DEFINED BENEFIT PLANS:
Gratuity:
Provision for Gratuity Liability to Employees is made on the basis of
Actuarial Valuation made at the end of the each financial year. The
actuarial valuation is made on Projected Unit Credit Method.
j) Foreign Currency Transactions
i) Monetary Assets and Liabilities related to Foreign Currency
Transactions and outstanding, except assets and liabilities hedged by a
hedge contract, at the close of the year, are expressed in Indian
rupees at the rate of exchange prevailing on the date of the Balance
Sheet.
ii) Monetary Assets and Liabilities hedged by a hedge contract are
expressed in Indian rupees at the rate of exchange prevailing on the
date of the Balance Sheet adjusted to the rates in the hedge contracts.
The exchange difference arising either on settlement or at reporting
date is recognized in the profit and loss account except in cases where
they relate to acquisition of fixed assets, in which case they are
adjusted to the carrying cost of such asset.
iii) Transactions in foreign currency are recorded in the books of
account in Indian rupees at the rate of exchange prevailing on the date
of transaction.
k) Borrowing Cost
Borrowing cost that are directly attributable to the acquisition,
construction or production of a qualifying asset are capitalised as a
part of the cost of the assets.
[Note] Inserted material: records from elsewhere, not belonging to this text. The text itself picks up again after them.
-- ==== Sys2Proof/Laws/Access.lean ====
section
/-! SUPPORT. Laws of translation: what a lookup answers, and all that it changes: the translation caches and the counter
of free choices. -/
namespace Sys2Proof.Machine

/-- The entry that a walk's leaf makes in a cache (R214). -/
def entryOf (asid : Nat) (gen : BitVec 16) (va : Nat) (l : Leaf) : TlbEntry :=
  ⟨asid, gen, va - va % l.size, l.size, l.pa, l.r, l.w, l.x⟩

/-- Two states differ at most in their translation caches and in the counter of free choices. -/
structure SameButTlb (s t : State) : Prop where
  mem : t.mem = s.mem
  memPoison : t.memPoison = s.memPoison
  launches : t.launches = s.launches
  aspaces : t.aspaces = s.aspaces
  queues : t.queues = s.queues
  core : ∀ c, { t.core c with tlb := (s.core c).tlb } = s.core c
  die : ∀ d, { t.die d with tlb := (s.die d).tlb } = s.die d

theorem SameButTlb.refl (s : State) : SameButTlb s s := ⟨rfl, rfl, rfl, rfl, rfl, fun _ => rfl, fun _ => rfl⟩

theorem SameButTlb.trans {s t u : State} (h : SameButTlb s t) (k : SameButTlb t u) : SameButTlb s u :=
  ⟨k.mem.trans h.mem, k.memPoison.trans h.memPoison, k.launches.trans h.launches, k.aspaces.trans h.aspaces, k.queues.trans h.queues,
   fun c => by have a := h.core c; have b := k.core c; rw [← a, ← b], fun d => by have a := h.die d; have b := k.die d; rw [← a, ← b]⟩

theorem SameButTlb.isolated {s t : State} (h : SameButTlb s t) (d : Nat) : (t.die d).isolated = (s.die d).isolated := by
  rw [← h.die d]

theorem SameButTlb.fenced {s t : State} (h : SameButTlb s t) (d : Nat) : (t.die d).fenced = (s.die d).fenced := by
  rw [← h.die d]

theorem mem_tlbPut {n k : Nat} {l : List TlbEntry} {e x : TlbEntry} (h : x ∈ tlbPut n k l e) : x ∈ l ∨ x = e := by
  unfold tlbPut at h
  split at h
  · simpa using h
  · simp only [List.mem_append, List.mem_singleton] at h
    exact h.imp (List.mem_of_mem_eraseIdx ·) id

/-- A lookup answers a cached entry of the core or of the die, or the walk; the caches gain at most that entry, and nothing
else of the machine changes. -/
theorem State.lookup_cases (s : State) (c asid : Nat) (gen : BitVec 16) (root va : Nat) :
    let r := s.lookup c asid gen root va
    SameButTlb s r.2 ∧
    (r.1 = s.walk root va ∧ (∀ x ∈ (r.2.core c).tlb, x ∈ (s.core c).tlb ∨ ∃ l, r.1 = .leaf l ∧ x = entryOf asid gen va l) ∧
        (∀ x ∈ (r.2.die (dieOf c)).tlb, x ∈ (s.die (dieOf c)).tlb ∨ ∃ l, r.1 = .leaf l ∧ x = entryOf asid gen va l) ∨
     ∃ e, (e ∈ (s.core c).tlb ∨ e ∈ (s.die (dieOf c)).tlb) ∧ r.1 = .leaf e.leaf ∧
        (∀ x ∈ (r.2.core c).tlb, x ∈ (s.core c).tlb ∨ x = e) ∧ (r.2.die (dieOf c)).tlb = (s.die (dieOf c)).tlb) := by
  have put : ∀ (u : State) (e : TlbEntry) (k : Nat), let t := u.setCore c { u.core c with tlb := tlbPut 128 k (u.core c).tlb e }
      SameButTlb u t ∧ (∀ x ∈ (t.core c).tlb, x ∈ (u.core c).tlb ∨ x = e) ∧ ∀ d, t.die d = u.die d := by
    intro u e k
    refine ⟨⟨rfl, rfl, rfl, rfl, rfl, fun d => ?_, fun _ => rfl⟩, fun x h => ?_, fun _ => rfl⟩
    · simp only [State.core_setCore]; split
      · subst_vars; rfl
      · rfl
    · simp only [State.core_setCore, if_true] at h; exact mem_tlbPut h
  have bump : SameButTlb s { s with freeCtr := s.freeCtr + 4 } := ⟨rfl, rfl, rfl, rfl, rfl, fun _ => rfl, fun _ => rfl⟩
  have hit : ∀ {l : List TlbEntry} {e : TlbEntry}, tlbFind l asid gen va = some e → e ∈ l := fun h => List.mem_of_find?_eq_some h
  simp only [State.lookup]
  split
  · next _ _ e h _ => exact ⟨bump, .inr ⟨e, .inl (hit h), rfl, fun x hx => .inl hx, rfl⟩⟩
  · split
    · next _ _ e h _ =>
      obtain ⟨a, b, d⟩ := put { s with freeCtr := s.freeCtr + 4 } e (s.freeCtr + 2)
      exact ⟨bump.trans a, .inr ⟨e, .inr (hit h), rfl, b, by rw [d]; rfl⟩⟩
    · split
      · next l h =>
        obtain ⟨a, b, d⟩ := put { s with freeCtr := s.freeCtr + 4 } (entryOf asid gen va l) (s.freeCtr + 2)
        refine ⟨bump.trans (a.trans ⟨rfl, rfl, rfl, rfl, rfl, fun _ => rfl, fun j => ?_⟩), .inl ⟨h.symm, fun x hx => ?_, fun x hx => ?_⟩⟩
        · simp only [State.die_setDie]; split
          · subst_vars; rfl
          · rfl
        · exact (b x hx).imp id fun e => ⟨l, rfl, e⟩
        · simp only [State.die_setDie, if_true] at hx
          exact (mem_tlbPut hx).imp (fun y => y) fun e => ⟨l, rfl, e⟩
      · next r h => exact ⟨bump, .inl ⟨rfl, fun x hx => .inl hx, fun x hx => .inl hx⟩⟩

end Sys2Proof.Machine
end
Other borrowing costs are recognised as
an expense in the year in which they are incurred..
l) Accounting for Taxes on Income
Provision for taxation for the year comprises of current tax and
deferred tax.
i) Current tax is the amount of Income Tax ascertained on the basis of
assessable profit computed in accordance with the provision of Income
Tax Act, 196,1.
ii) Deferred tax is recognized, subject to the consideration of
prudence, on timing differences, being the difference between taxable
incomes and accounting income that originate in one period and are
capable of reversal in one or more subsequent periods.
m) Provisions and Contingent Liabilities
Provisions are recognised in the accounts in respect of present
probable obligations, the amount of which can be reliably estimated.
Contingent liabilities are disclosed in respect of possible obligations
that arise from past events but their existence is confirmed by the
occurrence or non-occurrence of one or more uncertain future events not
wholly within the control of the company.